Fuzzy Matching Tools

You are here: Fuzzy Matching > Fuzzy Matching Tools

Fuzzy Matching Tools

Analyzer provides a number of useful commands and functions that can be used in isolation or in combination to support a variety of fuzzy matching scenarios. Whether you are looking for fuzzy matches within the same table or between tables, Analyzer enables users to choose and combine these tools in order to customize the fuzzy matching to meet their needs.

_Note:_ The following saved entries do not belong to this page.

/-- The PC actions that an instruction may return from a state (R74). -/
def MayReturn (i : Instr) (s : State) (a : PcAction) : Prop :=
  match i with
  | .jpAddr nnn | .callAddr nnn => a = .jump (zext16 nnn)
  | .jpV0Addr nnn => a = .jump (indirectTarget s nnn)
  | .ret => s.sp ≠ 0 ∧ a = .jump (s.stackTop + 2)
  | .seVxByte _ _ | .sneVxByte _ _ | .seVxVy _ _ | .sneVxVy _ _ | .skpVx _ | .sknpVx _ => a = .next ∨ a = .skip
  | .ldVxK _ => a = .next ∨ a = .again
  | _ => a = .next

/-- The redraw indication an instruction returns (R133). -/
def indicates : Instr → Bool
  | .cls | .drwVxVyNibble _ _ _ => true
  | _ => false

/-- An update of the state that an instruction may make before it finishes. Memory is held as data here, not byte by byte,
because its canonical form is a fact about the data. -/
structure Updates (i : Instr) (s u : State) : Prop where
  frame : KeepsAllBut (MayWrite i) s u
  store : u.mem = s.mem ∨
    ∃ bytes : List Byte, s.i.toNat + bytes.length ≤ 4096 ∧ u.mem = (s.setBytes s.i.toNat bytes).mem

/-- Frames of two updates, one after the other. -/
theorem KeepsAllBut.trans_or {W W' : Part → Prop} {s t u : State} (h : KeepsAllBut W s t) (h' : KeepsAllBut W' t u) :
    KeepsAllBut (fun p => W p ∨ W' p) s u :=
  (h.mono fun _ => Or.inl).trans (h'.mono fun _ => Or.inr)

theorem keepsAllBut_refl (W : Part → Prop) (s : State) : KeepsAllBut W s s := by
  intro p _
  cases p <;> rfl

theorem keeps_drawSprite (x y : RegIdx) (rows : List Byte) (s : State) :
    KeepsAllBut (fun p => (∃ x y, p = .pixel x y) ∨ p = .reg regVF) s (drawSprite x y rows s) :=
  (keeps_setFb s _).trans_or (keeps_setFlag _ _)

/-- Every instruction that completes makes an update it may make and ends with an action it may return and its own
indication. -/
theorem exec_updates (h : exec i s = .next t) :
    ∃ u a, t = u.finish a (indicates i) ∧ Updates i s u ∧ MayReturn i s a := by
  have e := exec_next h
  cases i
  case cls =>
    exact ⟨_, _, e, ⟨keeps_setFb s _, .inl rfl⟩, rfl⟩
  case ret =>
    obtain ⟨hsp, e⟩ := e
    exact ⟨_, _, e, ⟨keeps_pop s, .inl rfl⟩, hsp, rfl⟩
  case callAddr nnn =>
    obtain ⟨hsp, e⟩ := e
    have hk := keeps_push s s.pc ⟨s.sp.toNat, hsp⟩ rfl
    exact ⟨_, _, e, ⟨hk.mono fun _ => .imp_left fun hp => ⟨_, hp⟩, .inl rfl⟩, rfl⟩
  case jpAddr | jpV0Addr =>
    exact ⟨_, _, e, ⟨keepsAllBut_refl _ s, .inl rfl⟩, rfl⟩
  case seVxByte | seVxVy | skpVx =>
    exact ⟨_, _, e, ⟨keepsAllBut_refl _ s, .inl rfl⟩, (ite_eq_or_eq _ _ _).symm⟩
  case sneVxByte | sneVxVy | sknpVx =>
    exact ⟨_, _, e, ⟨keepsAllBut_refl _ s, .inl rfl⟩, ite_eq_or_eq _ _ _⟩
  case ldVxK x =>
    rcases e with ⟨k, -, -, e⟩ | ⟨-, e⟩
    · exact ⟨_, _, e, ⟨keeps_setReg s x _, .inl rfl⟩, .inl rfl⟩
    · exact ⟨_, _, e, ⟨keepsAllBut_refl _ s, .inl rfl⟩, .inr rfl⟩
  case addVxVy | subVxVy | subnVxVy | shrVxVy | shlVxVy =>
    exact ⟨_, _, e, ⟨(keeps_setReg s _ _).trans_or (keeps_setFlag _ _), .inl rfl⟩, rfl⟩
  case rndVxByte =>
    exact ⟨_, _, e, ⟨(keeps_afterDraw s).trans_or (keeps_setReg _ _ _), .inl rfl⟩, rfl⟩
  case drwVxVyNibble =>
    obtain ⟨-, e⟩ := e
    exact ⟨_, _, e, ⟨keeps_drawSprite _ _ _ s, .inl rfl⟩, rfl⟩
  case ldIAddr | addIVx | ldFVx =>
    exact ⟨_, _, e, ⟨keeps_setI s _, .inl rfl⟩, rfl⟩
  case ldDTVx =>
    exact ⟨_, _, e, ⟨keeps_setDT s _, .inl rfl⟩, rfl⟩
  case ldSTVx =>
    exact ⟨_, _, e, ⟨keeps_setST s _, .inl rfl⟩, rfl⟩
  case ldBVx x =>
    obtain ⟨hi, e⟩ := e
    have hk := keeps_setBytes s s.i.toNat (bcdDigits (s.reg x))
    exact ⟨_, _, e, ⟨hk.mono fun _ ⟨a, _, _, hp⟩ => ⟨a, hp⟩, .inr ⟨bcdDigits (s.reg x), hi, rfl⟩⟩, rfl⟩
  case ldMemVx x =>
    obtain ⟨hi, e⟩ := e
    rw [← length_dumpBytes s x] at hi
    have hk := keeps_setBytes s s.i.toNat (dumpBytes s x)
    exact ⟨_, _, e, ⟨hk.mono fun _ ⟨a, _, _, hp⟩ => ⟨a, hp⟩, .inr ⟨_, hi, rfl⟩⟩, rfl⟩
  case ldVxMem x =>
    obtain ⟨-, e⟩ := e
    refine ⟨_, _, e, ⟨(keeps_loadRegs s _).mono fun _ ⟨r, hr, hp⟩ => ⟨r, ?_, hp⟩, .inl rfl⟩, rfl⟩
    rw [List.length_map, List.length_range] at hr
    omega
  case ldVxByte | addVxByte | ldVxVy | orVxVy | andVxVy | xorVxVy | ldVxDT =>
    exact ⟨_, _, e, ⟨keeps_setReg s _ _, .inl rfl⟩, rfl⟩

/-! ### What follows for the parts one by one -/

/-- The frame of any instruction. -/
theorem exec_frame (h : exec i s = .next t) : KeepsAllBut (fun p => MayWrite i p ∨ p.sequencing) s t := by
  obtain ⟨u, a, rfl, hu, -⟩ := exec_updates h
  exact keeps_complete hu.frame a _

/-- A part that an instruction may not write is kept, if it is neither `PC` nor the indication. -/
theorem exec_keeps {p : Part} (h : exec i s = .next t) (hp : ¬ MayWrite i p)
    (hq : ¬ p.sequencing := by simp [Part.sequencing]) : p.same s t :=
  exec_frame h p fun hw => hw.elim hp hq

/-- The indication an instruction returns is its own, whatever the state (R133). -/
theorem exec_redraw (h : exec i s = .next t) : t.redraw = indicates i := by
  obtain ⟨u, a, rfl, -⟩ := exec_updates h
  rfl

/-- `PC` after an instruction is that of an action it may return, from the `PC` before it (R75). -/
theorem exec_pc (h : exec i s = .next t) : ∃ a, MayReturn i s a ∧ t.pc = pcAfter s.pc a := by
  obtain ⟨u, a, rfl, hu, ha⟩ := exec_updates h
  have hpc : u.pc = s.pc := hu.frame .pc (by cases i <;> simp [MayWrite])
  exact ⟨a, ha, by rw [State.finish_pc, hpc]⟩

end Sys2Proof.Machine

/-! SUPPORT. The state of the machine (10_state.md): the legal states are kept, the indication is an output, and who writes
each part of the state. -/

namespace Sys2Proof.Machine

-- One theorem after another: many at once ask for more threads than a memory limit of the check allows.
set_option Elab.async false

variable {s t : State} {i : Instr}

/-! ### Who may write each part, read off the table -/

theorem mayWrite_i : MayWrite i .i ↔ (∃ nnn, i = .ldIAddr nnn) ∨ (∃ x, i = .addIVx x) ∨ ∃ x, i = .ldFVx x := by
  cases i <;> simp [MayWrite]

theorem mayWrite_sp : MayWrite i .sp ↔ i = .ret ∨ ∃ nnn, i = .callAddr nnn := by
  cases i <;> simp [MayWrite]

theorem mayWrite_stackEntry {k : Fin 16} : MayWrite i (.stackEntry k) ↔ ∃ nnn, i = .callAddr nnn := by
  cases i <;> simp [MayWrite]

theorem mayWrite_dt : MayWrite i .dt ↔ ∃ x, i = .ldDTVx x := by
  cases i <;> simp [MayWrite]

theorem mayWrite_accDT : MayWrite i .accDT ↔ ∃ x, i = .ldDTVx x := by
  cases i <;> simp [MayWrite]

theorem mayWrite_st : MayWrite i .st ↔ ∃ x, i = .ldSTVx x := by
  cases i <;> simp [MayWrite]

theorem mayWrite_accST : MayWrite i .accST ↔ ∃ x, i = .ldSTVx x := by
  cases i <;> simp [MayWrite]

theorem mayWrite_byte {a : Nat} : MayWrite i (.byte a) ↔ (∃ x, i = .ldBVx x) ∨ ∃ x, i = .ldMemVx x := by
  cases i <;> simp [MayWrite]

theorem mayWrite_pixel {x : Fin 64} {y : Fin 32} :
    MayWrite i (.pixel x y) ↔ i = .cls ∨ ∃ x y n, i = .drwVxVyNibble x y n := by
  cases i <;> simp [MayWrite]

theorem mayWrite_rng : MayWrite i .rng ↔ ∃ x nn, i = .rndVxByte x nn := by
  cases i <;> simp [MayWrite]

theorem indicates_iff : indicates i = true ↔ i = .cls ∨ ∃ x y n, i = .drwVxVyNibble x y n := by
  cases i <;> simp [indicates]

/-! ### The legal states -/

/-- The occupied entry on top of the stack of a legal state is the address of a CALL (R26, R86). -/
theorem State.Inv.stackTop_le (hs : s.Inv) (hsp : s.sp ≠ 0) : s.stackTop.toNat ≤ 0xFFE := by
  have hpos : s.sp.toNat ≠ 0 := fun e => hsp (BitVec.eq_of_toNat_eq e)
  have hle : s.sp.toNat ≤ 16 := hs.spBound
  rw [stackTop_of_occupied s ⟨s.sp.toNat - 1, by omega⟩ (show s.sp.toNat = s.sp.toNat - 1 + 1 by omega)]
  exact hs.callers _

theorem toNat_zext16_lt {n : Nat} (b : BitVec n) : (zext16 b).toNat < 2 ^ n := by
  rw [BitVec.toNat_setWidth]
  exact (Nat.mod_le _ _).trans_lt b.isLt

theorem indirectTarget_le (s : State) (nnn : Addr) : (indirectTarget s nnn).toNat ≤ 0x10FE := by
  have hn := toNat_zext16_lt nnn
  have hv := toNat_zext16_lt (s.reg 0)
  rw [indirectTarget, BitVec.toNat_add]
  omega

/-- No jump from a legal state goes past `0x10FE` (R85, R86, R87, R92). -/
theorem jump_le {w : Word} (hs : s.Inv) (h : MayReturn i s (.jump w)) : w.toNat ≤ 0x10FE := by
  cases i <;> simp only [MayReturn, reduceCtorEq, or_self, PcAction.jump.injEq] at h
  case jpAddr nnn | callAddr nnn =>
    rw [h]
    exact (toNat_zext16_lt nnn).le.trans (by decide)
  case jpV0Addr nnn =>
    rw [h]
    exact indirectTarget_le s nnn
  case ret =>
    obtain ⟨hsp, rfl⟩ := h
    have := hs.stackTop_le hsp
    rw [BitVec.toNat_add, show (2 : Word).toNat = 2 from rfl]
    omega

/-- `PC` after the action that a fetched instruction returns (R75). -/
theorem exec_pc_le (hs : s.Inv) (ha : s.About i) (h : exec i s = .next t) : t.pc.toNat ≤ 0x10FE := by
  have hpc : s.pc.toNat + 2 ≤ 4096 := ha.1
  obtain ⟨a, hr, e⟩ := exec_pc h
  rw [e]
  cases a with
  | jump w => exact jump_le hs hr
  | again => exact hs.pcBound
  | next | skip =>
    simp only [pcAfter, Config.instrWidth, BitVec.toNat_add, BitVec.toNat_ofNat]
    omega

/-- Only a CALL writes a stack entry, and what it writes is its own address (R86). -/
theorem exec_callers_le (hs : s.Inv) (ha : s.About i) (h : exec i s = .next t) (k : Fin 16) :
    t.stack[k].toNat ≤ 0xFFE := by
  have hpc : s.pc.toNat + 2 ≤ 4096 := ha.1
  by_cases hw : MayWrite i (.stackEntry k)
  · obtain ⟨nnn, rfl⟩ := mayWrite_stackEntry.1 hw
    obtain ⟨-, rfl⟩ := exec_next h
    rw [State.finish_stack, getElem_push]
    split_ifs
    · omega
    · exact hs.callers k
  · rw [show t.stack[k] = s.stack[k] from exec_keeps h hw]
    exact hs.callers k

/-- `SP` stays within the stack: a CALL completes only below `STACK_DEPTH`, a RET only above 0 (R25, R86, R87). -/
theorem exec_sp_le (hs : s.Inv) (h : exec i s = .next t) : t.sp.toNat ≤ 16 := by
  have hsp : s.sp.toNat ≤ 16 := hs.spBound
  by_cases hw : MayWrite i .sp
  · rcases mayWrite_sp.1 hw with rfl | ⟨nnn, rfl⟩
    · obtain ⟨hne, rfl⟩ := exec_next h
      rw [State.finish_sp, State.pop_sp]
      bv_omega
    · obtain ⟨hlt, rfl⟩ := exec_next h
      rw [State.finish_sp, State.push_sp]
      bv_omega
  · rw [show t.sp = s.sp from exec_keeps h hw]
    exact hsp

/-- An instruction keeps the canonical form of memory: a store writes below `MEM_SIZE` or faults (R40, R43). -/
theorem exec_memory_wf (h : exec i s = .next t) (hm : Memory.wf s.cfg.glyphs s.mem = true) :
    Memory.wf t.cfg.glyphs t.mem = true := by
  obtain ⟨-, -, hcfg⟩ := exec_keeps_host_state h
  obtain ⟨u, a, rfl, ⟨-, hu⟩, -⟩ := exec_updates h
  rw [hcfg, State.finish_mem]
  rcases hu with e | ⟨bytes, hb, e⟩ <;> rw [e]
  · exact hm
  · exact Memory.wf_writeBytes _ bytes s.mem _ hb hm

/-- Setting a timer clears its accumulator, and no other instruction touches it (R29, R150). -/
theorem exec_accDT_nonneg (h : exec i s = .next t) (hs : 0 ≤ s.accDT) : 0 ≤ t.accDT := by
  by_cases hw : MayWrite i .accDT
  · obtain ⟨x, rfl⟩ := mayWrite_accDT.1 hw
    obtain rfl := exec_next h
    exact le_rfl
  · rw [show t.accDT = s.accDT from exec_keeps h hw]
    exact hs

/-- The same of the sound timer (R29, R151). -/
theorem exec_accST_nonneg (h : exec i s = .next t) (hs : 0 ≤ s.accST) : 0 ≤ t.accST := by
  by_cases hw : MayWrite i .accST
  · obtain ⟨x, rfl⟩ := mayWrite_accST.1 hw
    obtain rfl := exec_next h
    exact le_rfl
  · rw [show t.accST = s.accST from exec_keeps h hw]
    exact hs

theorem secondsPerCycle_nonneg (cfg : Configuration) : 0 ≤ secondsPerCycle cfg := by
  unfold secondsPerCycle
  positivity

/-- Settles O14: the instruction keeps the bounds on `PC`, `SP`, the stack and memory and leaves both accumulators
non-negative; from there the decay of the same cycle makes both timers legal (R146), and its end lowers the indication (R81). -/
theorem stepKeepsLegal : Obligations.StepKeepsLegal := by
  unfold Obligations.StepKeepsLegal
  intro s t hs h
  obtain ⟨i, u, ha, hx, rfl⟩ := step_next h
  obtain ⟨-, hclock, hcfg⟩ := exec_keeps_host_state hx
  have hdt := secondsPerCycle_nonneg u.cfg
  have hpc := exec_pc_le hs ha hx
  have hcallers := exec_callers_le hs ha hx
  have hsp := exec_sp_le hs hx
  have hmem := exec_memory_wf hx hs.memory
  exact
    { pcBound := hpc
      callers := hcallers
      spBound := hsp
      memory := hmem
      rate := by rw [endCycle_cfg, hcfg]; exact hs.rate
      delay := decayOne_legal u.dt u.accDT _ (exec_accDT_nonneg hx hs.delay.nonneg) hdt
      sound := decayOne_legal u.st u.accST _ (exec_accST_nonneg hx hs.sound.nonneg) hdt
      clock := by rw [endCycle_clockAcc, hclock]; exact hs.clock
      quiet := endCycle_redraw u }

/-! ### The indication -/

/-- What `FX33` and `FX55` do does not depend on the field that carries the indication (log entry 5). -/
theorem storeAtI_withRedraw (bytes : List Byte) (s : State) (b : Bool) :
    storeAtI bytes (s.withRedraw b) = storeAtI bytes s := by
  rcases storeAtI_cases bytes s with ⟨h, e⟩ | ⟨h, e⟩ <;>
    rcases storeAtI_cases bytes (s.withRedraw b) with ⟨h', e'⟩ | ⟨h', e'⟩
  · exact e'.trans e.symm
  · exact absurd h (not_lt.2 h')
  · exact absurd h' (not_lt.2 h)
  · exact e'.trans e.symm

The following commands can be used to facilitate fuzzy matching between tables or within the same table:

Command	Type of Comparison	Objective
Join	Matched Many-to-Many	To combine records from two tables lacking a common key but where there is a reasonable indirect key like zip code or state
Join	Many-to-Many	To combine records from two tables lacking a common key or reasonable indirect key
Duplicates	Same-Same-Different	To test for duplicates within the same table where the value of the last key field is different
Duplicates	Same-Same-Near	To test for duplicates within the same table where the value of the last key field (numeric, date or character) is near, but not necessarily exactly the same, based on a specified level of difference appropriate for the field type
Duplicates	Same-Same-Similar	To test for duplicates within the same table where the value of the last key field when harmonized (numeric, date or character) is similar, but not necessarily exactly the same, based on a specified Damerau-Levenshtein distance

The following functions can be used to facilitate fuzzy matching:

Function	Behavior
ARRANGE()	Re-arranges characters, or optionally whole words, within a string in descending order based on the host machine’s character set
DIFFERENCE()	Compares two strings and returns a positive whole number. A zero indicates that two strings are identical, a small number indicates that two strings are very similar. A value equal to the length of the longer string indicates that two strings are different
NEAR()	Tests whether the difference between two fields falls within a specified difference (used on pairs of numeric, date or character fields)
NORMALIZE()	Replaces all contiguous non-alphanumeric characters (except blanks) with a blank, replaces all international characters with English equivalents, trims leading blanks, compacts all contiguous blank spaces into a single blank space, and upper cases the entire string; also allows option to retain specified characters and to make text substitutions
SIMILAR()	Tests whether the difference between two fields falls within the specified Damerau-Levenshtein distance (used on pairs of numeric, date or character fields) Prior to testing the difference, this function takes a pair of character strings (or converts a specified pair of numeric or date values to character strings), upper cases the strings, removes any punctuation, and matches similar looking characters (e.g., 1 for I, 0 for O)
SORTNORMALIZE()	Replaces all contiguous non-alphanumeric characters (except blanks) with a blank, replaces all international characters with English equivalents, trims leading blanks, compacts all contiguous blank spaces into a single blank space, and upper cases the entire string; also allows option to retain specified characters and to make text substitutions. Finally, re-arranges remaining result in descending order of whole words based on using any remaining blanks as word separator
SOUNDEX()	Returns a four-character value for a string, which can be compared with the value of another string to see if both strings are phonetically similar using the Soundex algorithm
SOUNDSLIKE()	Indicates whether two strings sound phonetically alike using the Soundex algorithm
FIND()	Searches for a string inside one or more fields or the entire record. Also supports Google-type searches for a literal
LISTFIND()	Searches for a list of strings inside one or more fields or the entire record
INCLUDE() or EXCLUDE()	Includes or excludes specified characters (only digits, only alphabetic characters, etc.)
LEFT() or RIGHT()	Isolates specific number of leading or trailing characters
SUBSTRING()	Isolates specific number of characters with specified starting point in string
MAP() and FORMAT()	Measures a string’s format against a desired format or determines the format of a character string (e.g., zip code or phone number)